The only conclusion to which I have been able to come is that, in Philadelphia, black lives really don’t matter, not to Mr Krasner, nor to Mr Jones, nor to The Philadelphia Inquirer, nor to most of the voters.

Let ’em Loose Larry wants to lock up police officers The Philadelphia Inquirer tries to make it about race

Let ’em Loose Larry Krasner, the anti-police defense attorney who was elected District Attorney for Philadelphia thanks in large part to the huge donation from George Soros, explicitly believes in “decarceration,” saying on his campaign website:

When Philadelphia voters elected Larry Krasner as its District Attorney in 2017, he promised to end the failed tough-on-crime policies of the past, work to support victims and the community, and hold the powerful accountable. He has kept his promises. It hasn’t been easy. Larry inherited an office committed to incarceration regardless of the cost, even when this policy endangered and devastated our communities.

But in just three years, he has upended the office culture and implemented policies that put people first. Under Larry’s leadership:

  • The county jail population has decreased by 40% and this summer fell to its lowest level since 1985.
  • The amount of time people will spend in prison has dropped by over 18,000 years.
  • Years under probation or parole have decreased by 57% overall, 65% for drug offenses and 70% for property offenses in the most oversupervised big city, Philly, and the second most oversupervised state, Pennsylvania.
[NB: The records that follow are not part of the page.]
-- ==== Sys2Proof/Machine/Stream.lean ====
section
/-! DEFINITION. Stream engines (R216, R278 to R280): descriptor runs, their requests, halts (R246), completion with signals
(R151) and riser tags (R297). -/
namespace Sys2Proof.Machine

/-! ### Runs -/

/-- A descriptor's address on one side: selector, literal, bank (R278), plus what an advance or a kick adds. -/
def State.descAddr (s : State) (kind sel lit bank : Nat) (add : Int) : Nat :=
  if kind = 1 then wrap 42 ((s.selAddr sel lit : Int) + s.bankAdd bank + add)
  else if kind = 0 then wrap 23 ((s.selAddr sel lit : Int) + add)
  else s.selAddr sel lit % 4096

/-- Bytes to the next 256-byte granule on a side that is memory; no limit on the other sides (R216). -/
def granuleLeft (kind a : Nat) : Option Nat := if kind = 1 then some (256 - a % 256) else none

/-- Cut a contiguous move of so many bytes, of which so many bits are elements, into pieces that each lie within one granule of either
memory side (fuel: pieces). -/
def cutChunks (sk dk : Nat) (scale : Bool) (row : Nat) : Nat → Nat → Nat → Nat → Nat → List Chunk
  | 0, _, _, _, _ => []
  | n + 1, src, dst, len, bits =>
    if len = 0 then []
    else
      let k := min len (min ((granuleLeft sk src).getD len) ((granuleLeft dk dst).getD len))
      { src := src, dst := dst, len := k, bits := min bits (8 * k), scale := scale, row := row } ::
        cutChunks sk dk scale row n (src + k) (dst + k) (len - k) (bits - 8 * k)

/-- The pieces of a run (R216, R279): the elements row by row, then the scale stream. -/
def runChunks (d : Desc) (src dst ssc dsc elems : Nat) : List Chunk :=
  let f := (Fmt.ofCode d.fmt).getD .f32
  let data := (runRows d.rowElems elems).flatMap fun r =>
    let n := packedBytes f r.2
    cutChunks d.srcKind d.dstKind false r.1 (n + 1) (src + r.1 * d.srcStride) (dst + r.1 * d.dstStride) n (r.2 * f.width)
  let ns := if d.mx then scaleBytes d.rowElems elems else 0
  data ++ cutChunks d.srcKind d.dstKind true 0 (ns + 1) ssc dsc ns (8 * ns)

/-- The bytes of a piece as its destination gets them: the unused slots of a last group hold zero codes (R35). -/
def Chunk.clip (c : Chunk) (b : List Byte) : List Byte := if 8 * c.len ≤ c.bits then b else leBytes b.length (leNat b % 2 ^ c.bits)

/-- A run of an engine by its number. -/
def Engine.run? (e : Engine) (id : Nat) : Option DescRun := e.runs.find? fun r => r.id == id

/-- Replace a run. -/
def Engine.setRun (e : Engine) (r : DescRun) : Engine := { e with runs := e.runs.map fun x => if x.id = r.id then r else x }

/-- Remove a run. -/
def Engine.dropRun (e : Engine) (id : Nat) : Engine := { e with runs := e.runs.filter fun x => x.id != id }

/-- Replace a run of a tile's engine. -/
def State.setDescRun (s : State) (t e : Nat) (r : DescRun) : State := s.updLtile t fun x => x.setEngine e ((x.engine e).setRun r)

/-- Elements that the pieces before number n carry (R246: the element offset reached). -/
def DescRun.reached (r : DescRun) (n : Nat) : Nat :=
  let w := ((Fmt.ofCode r.fmt).getD .f32).width
  min r.elems ((((r.chunks.take n).filter fun c => !c.scale).map Chunk.len).sum * 8 / w)

/-- A channel halt (R245, R246): the descriptor stops and signals nothing further; a CHANNEL_HALT fault with its halt record. -/
def State.halt (s : State) (t e : Nat) (r : DescRun) (chunk addr : Nat) (write : Bool) : State :=
  let s := s.tileDross (s.phys t) 0x0C 1
  let s := s.updLtile t fun x => x.setEngine e ((x.engine e).dropRun r.id)
  s.report t 0x02 [(64, s.stepNo), (6, t), (6, s.phys t), (2, r.cluster), (1, e % 2), (13, r.desc), (64, r.reached chunk),
    (42, addr), (1, b2n write)] (some 0x05)

/-- Deliver the bytes of piece n of a run to its destination; none for a halt at a local-store address (R216, R243). -/
def State.deliver (s : State) (t e : Nat) (r : DescRun) (n : Nat) (c : Chunk) (b : List Byte) : State × Option Nat :=
  let p := s.phys t
  match r.dstKind with
  | 0 =>
    let w := ({ cl := s.cluster t r.cluster } : LsWrite).put c.dst (fullMask b)
    ((s.setCluster t r.cluster w.cl).countLs t w.fixed (b2n w.bad.isSome), w.bad)
  | 1 =>
    let s := s.pushReq (p / 7) (ingressTile p) { agent := .engine t e r.id n true, kind := .write (b.map some), addr := c.dst }
    (s.updLtile t fun x => x.setEngine e
      (match (x.engine e).run? r.id with | some y => (x.engine e).setRun { y with writes := y.writes + 1 } | none => x.engine e), none)
  | 3 =>
    (s.updLtile t fun x =>
      let m := x.mv (r.cluster / 2)
      let q := tget ([], []) m.intake r.desc
      let q := if c.scale then (q.1, q.2 ++ b) else (q.1 ++ b, q.2)
      x.setMv (r.cluster / 2) { m with intake := tset m.intake r.desc q }, none)
  | _ => (s, none)

/-- Add the elements of a finished run to its hub endpoint (R288). -/
def State.deliverHub (s : State) (t : Nat) (r : DescRun) : State :=
  let f := (Fmt.ofCode r.fmt).getD .f32
  let parts := r.chunks.zip (r.got.map Prod.snd)
  let data := (parts.filter fun x => !x.1.scale).flatMap Prod.snd
  let sc := (parts.filter fun x => x.1.scale).flatMap Prod.snd
  let els := toElems f r.mx r.rowElems r.elems data sc
  s.pushElems (t / 6) r.dst els

/-- Insert a piece that came back, by number. -/
def insertGot (l : List (Nat × List Byte)) (n : Nat) (b : List Byte) : List (Nat × List Byte) :=
  (l.filter fun x => x.1 < n) ++ (n, b) :: l.filter fun x => n < x.1

/-- Move every piece that is in order to the destination (R216: in element order). A hub endpoint takes the stream when all
of it is there and it has credit (R288). Fuel: pieces. -/
def State.pump (s : State) (t e id : Nat) : Nat → State
  | 0 => s
  | k + 1 =>
    match ((s.ltile t).engine e).run? id with
    | none => s
    | some r =>
      if r.dstKind = 2 then
        if r.next < r.chunks.length && r.got.length = r.chunks.length && s.credit (t / 6) r.dst then
          let all := ((r.chunks.zip (r.got.map Prod.snd)).filter fun x => !x.1.scale).flatMap Prod.snd
          (s.deliverHub t r).setDescRun t e { r with next := r.chunks.length, got := [], data := if s.tracing then all else [] }
        else s
      else match r.chunks[r.next]?, r.got.find? fun g => g.1 == r.next with
        | some c, some g =>
          let b := c.clip g.2
          let data := if s.tracing && !c.scale then r.data ++ b else r.data
          let s := s.setDescRun t e { r with next := r.next + 1, got := r.got.filter fun x => x.1 != r.next, data := data }
          match s.deliver t e r r.next c b with
          | (s, some a) => s.halt t e r r.next a true
          | (s, none) => s.pump t e id k
        | _, _ => s

/-- A piece has come back from memory. -/
def State.pieceBack (s : State) (t e id n : Nat) (data : Option (List Byte)) (badAddr : Nat) : State :=
  match ((s.ltile t).engine e).run? id with
  | none => s
  | some r =>
    match data with
    | none => s.halt t e r n badAddr false
    | some b => (s.setDescRun t e { r with got := insertGot r.got n b }).pump t e id (r.chunks.length + 1)

/-- Read every piece of a local-store source at once, up to the first uncorrectable word. -/
def State.readLocal (s : State) (t e id : Nat) (r : DescRun) : State :=
  let c := s.cluster t r.cluster
  let rs := r.chunks.map fun x => c.rd x.src x.len
  let ok := (rs.takeWhile fun x => x.bad.isNone)
  let s := s.countLs t ((rs.map LsRead.fixed).sum) ((rs.map LsRead.bads).sum)
  let s := s.setDescRun t e { r with got := ok.zipIdx.map fun x => (x.2, x.1.bytes) }
  let s := s.pump t e id (r.chunks.length + 1)
  match rs[ok.length]? with
  | none => s
  | some x => match ((s.ltile t).engine e).run? id with
    | none => s
    | some r => s.halt t e r ok.length (x.bad.getD 0) false

/-- The tag a riser fill will take from a memory source: that of the tagged range holding the whole source range (R297). -/
def State.rangeTag (s : State) (lo hi : Nat) : Tag :=
  match addrHome lo with
  | none => .empty
  | some (h, _, _) =>
    let rs := s.taggedRanges h
    let keys := rs.zipIdx.flatMap fun r => [(2 * r.2, r.1.1), (2 * r.2 + 1, r.1.1 + s.bankSpan)].map fun k => (k.1, k.2, k.2 + r.1.2)
    match keys.find? fun k => decide (k.2.1 ≤ lo ∧ hi ≤ k.2.2) with
    | none => .empty
    | some k => tget .empty (s.hub h).tags k.1

/-- The tag of a local source that lies wholly within one riser of the same cluster (R297). -/
def State.localTag (s : State) (t k lo hi : Nat) : Tag :=
  match (s.tileMould t).risers.zipIdx.find? fun r => r.1.cluster == k && decide (r.1.addr ≤ lo ∧ hi ≤ r.1.addr + r.1.size) with
  | none => .empty
  | some r => tget .empty (s.ltile t).risers r.2

/-- Start a run of a descriptor (R216, R280): its number, its pieces, its reads. off and count are a kick's; add an advance. -/
def State.startRun (s : State) (t e desc off count : Nat) (add : Int) (sig : Option (Nat × Nat)) : State :=
  let d := lget {} (s.tileMould t).descs desc
  let elems := if count = 0 then d.rows * d.rowElems else count
  let so : Int := if d.offsetSrc then off else 0
  let dO : Int := if d.offsetSrc then 0 else off
  let src := s.descAddr d.srcKind d.srcSel d.src d.srcBank (add + so)
  let dst := s.descAddr d.dstKind d.dstSel d.dst d.dstBank (add + dO)
  let ssc := s.descAddr d.srcKind d.sscSel d.ssc d.srcBank add
  let dsc := s.descAddr d.dstKind d.dscSel d.dsc d.dstBank add
  let chunks := runChunks d src dst ssc dsc elems
  let lo := ((chunks.filter fun c => !c.scale).map Chunk.src).foldl min src
  let hi := ((chunks.filter fun c => !c.scale).map fun c => c.src + c.len).foldl max src
  let tag := if d.srcKind = 1 then s.rangeTag lo hi else if d.srcKind = 0 then s.localTag t d.cluster lo hi else .empty
  let id := ((s.ltile t).engine e).started
  let r : DescRun :=
    { id := id, desc := desc, srcKind := d.srcKind, dstKind := d.dstKind, cluster := d.cluster, fmt := d.fmt, mx := d.mx
      elems := elems, rowElems := d.rowElems, src := src, dst := dst, chunks := chunks
      tag := if d.srcKind = 2 then none else some tag, fill := d.riser, sig := sig }
  let s := s.updLtile t fun x =>
    let g := x.engine e
    x.setEngine e { g with runs := g.runs ++ [r], started := g.started + 1 }
  match d.srcKind with
  | 0 => s.readLocal t e id r
  | 1 =>
    let p := s.phys t
    chunks.zipIdx.foldl (fun s c =>
      s.pushReq (p / 7) (ingressTile p) { agent := .engine t e id c.2 false, kind := .read c.1.len, addr := c.1.src }) s
  | _ => s

/-- Local source ranges of a list run, for its riser check (R299). -/
def State.descLocal (s : State) (t desc : Nat) (add : Int) : List (Nat × Nat) :=
  let d := lget {} (s.tileMould t).descs desc
  if d.srcKind ≠ 0 then []
  else
    let src := s.descAddr 0 d.srcSel d.src 0 add
    let ssc := s.descAddr 0 d.sscSel d.ssc 0 add
    (runChunks d src 0 ssc 0 (d.rows * d.rowElems)).map fun c => (c.src, c.len)

/-- RUN_DESC (R280, R299): the next item of an engine's stream list. -/
def execRunDesc (a : EngineAt) (s : State) : Out :=
  let t := a.tile.val
  let e := a.engine.val
  let s := s.updCluster t (e / 2) fun c => c.strike a.upsets
  let l := 10 + e
  let r := (s.ltile t).run l
  .next (match s.tileMarker t l, (lget [] (s.tileMould t).streams e)[r.pos]? with
    | some _, some (.item h desc) =>
      let add := h.addr (r.count r.pos)
      if 8 ≤ ((s.ltile t).engine e).runs.length then s
      else match s.checkSource t (lget {} (s.tileMould t).descs desc).cluster (s.descLocal t desc add) with
        | .waits => s
        | .stale x => s.staleRiser t l x
        | .ok => (s.startRun t e desc 0 0 add h.sig).updLtile t fun x => x.setRun l (x.run l).advance
    | _, _ => s)

/-- KICKED_RUN (R280, R298): the engine's oldest waiting kick. -/
def execKickedRun (a : EngineAt) (s : State) : Out :=
  let t := a.tile.val
  let e := a.engine.val
  let s := s.updCluster t (e / 2) fun c => c.strike a.upsets
  let g := (s.ltile t).engine e
  .next (match g.kicks with
    | [] => s
    | k :: rest =>
      if 8 ≤ g.runs.length || s.crown.openStep.isNone then s
      else
        let d := lget {} (s.tileMould t).descs k.desc
        let s := s.updLtile t fun x => x.setEngine e { x.engine e with kicks := rest }
        s.startRun t e k.desc k.offset k.count 0 (if d.ksigEn && !k.pro then some (0, d.ksigTok) else none))

/-- A hub source's elements, once all of them have reached the endpoint (R279). -/
def State.takeHub (s : State) (t e : Nat) (r : DescRun) : State :=
  match s.takeElems (t / 6) r.src r.elems with
  | none => s
  | some (els, s) =>
    let f := (Fmt.ofCode r.fmt).getD .f32
    let b := ofElems f r.mx r.rowElems els
    let cut := r.chunks.foldl (fun (acc : List (List Byte) × List Byte × List Byte) c =>
      if c.scale then (acc.1 ++ [acc.2.2.take c.len], acc.2.1, acc.2.2.drop c.len)
      else (acc.1 ++ [acc.2.1.take c.len], acc.2.1.drop c.len, acc.2.2)) ([], b.1, b.2)
    let got := cut.1.zipIdx.map fun x => (x.2, x.1)
    (s.setDescRun t e { r with got := got, taken := true, tag := lastTag els }).pump t e r.id (r.chunks.length + 1)

/-- Set a riser's tag after a fill (R297). -/
def Tile.filled (x : Tile) (n : Nat) (tag : Tag) : Tile :=
  { x with risers := tput .empty x.risers n tag, prologue := x.prologue.filter (· != n) }

/-- DESC_RUN_COMPLETE (R151, R280, R297): every piece is delivered and every write accepted. A run fed by a hub endpoint takes
its elements first. -/
def execDescRunComplete (a : EngineAt) (index : Nat) (s : State) : Out :=
  let t := a.tile.val
  let e := a.engine.val
  let s := s.updCluster t (e / 2) fun c => c.strike a.upsets
  .next (match ((s.ltile t).engine e).runs[index]? with
    | none => s
    | some r0 =>
      let s := if r0.srcKind = 2 && !r0.taken then s.takeHub t e r0 else s.pump t e r0.id (r0.chunks.length + 1)
      match ((s.ltile t).engine e).run? r0.id with
      | none => s
      | some r =>
        if r.next < r.chunks.length || r.writes ≠ 0 then s
        else
          let s := s.updLtile t fun x => x.setEngine e ((x.engine e).dropRun r.id)
          let s := if r.fill = 0xFF then s else s.updLtile t fun x => x.filled r.fill (r.tag.getD .empty)
          (s.traceStream (t / 6) (tileAgent t (10 + e)) r.data).tileItemSignal t r.sig)

end Sys2Proof.Machine
end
Keeping people out of prison has been Mr Krasner’s goal, except, of course, if the person in question is a police officer. From The Philadelphia Inquirer:

Ex-Philly police officer sentenced to 11½ to 23 months in prison in landmark fatal shooting case

Eric Ruch was convicted of voluntary manslaughter in the killing of Dennis Plowden Jr. in 2017.

by Max Marin | Thursday, November 17, 2022 | 4:05 PM EST

Eric Ruch, Jr, photo by Philadelphia Police Department, published in The Philadelphia Inquirer, November 17, 2022.

A former Philadelphia police officer was sentenced Thursday to 11½ to 23 months in prison for the 2017 fatal shooting of Dennis Plowden Jr., a conviction prosecutors called the first for an on-duty killing in recent city history. But the penalty fell years below the minimum state sentencing guidelines for the voluntary manslaughter conviction that a jury handed Eric Ruch in September, leading Plowden’s family members and criminal justice reform advocates to say he got a sweetheart deal. District Attorney Larry Krasner’s office said convictions on identical charges have yielded 5½-to-11-year sentences on average since he took office in 2018.

In sentencing Ruch, Common Pleas Court Judge Barbara McDermott said that he had demonstrated good behavior since he was charged two years ago and she believed a longer sentence would not offer him rehabilitation.

”Nothing he is going to do in prison is going to make him a better person,” McDermott said to a courtroom packed with family, friends, and colleagues of Ruch and Plowden.

McDermott suggested she would have let Ruch, 34, walk out of court with no prison time would it not diminish the severity of the voluntary manslaughter charge, which calls for a minimum of 4½ years in prison, according to state sentencing guidelines.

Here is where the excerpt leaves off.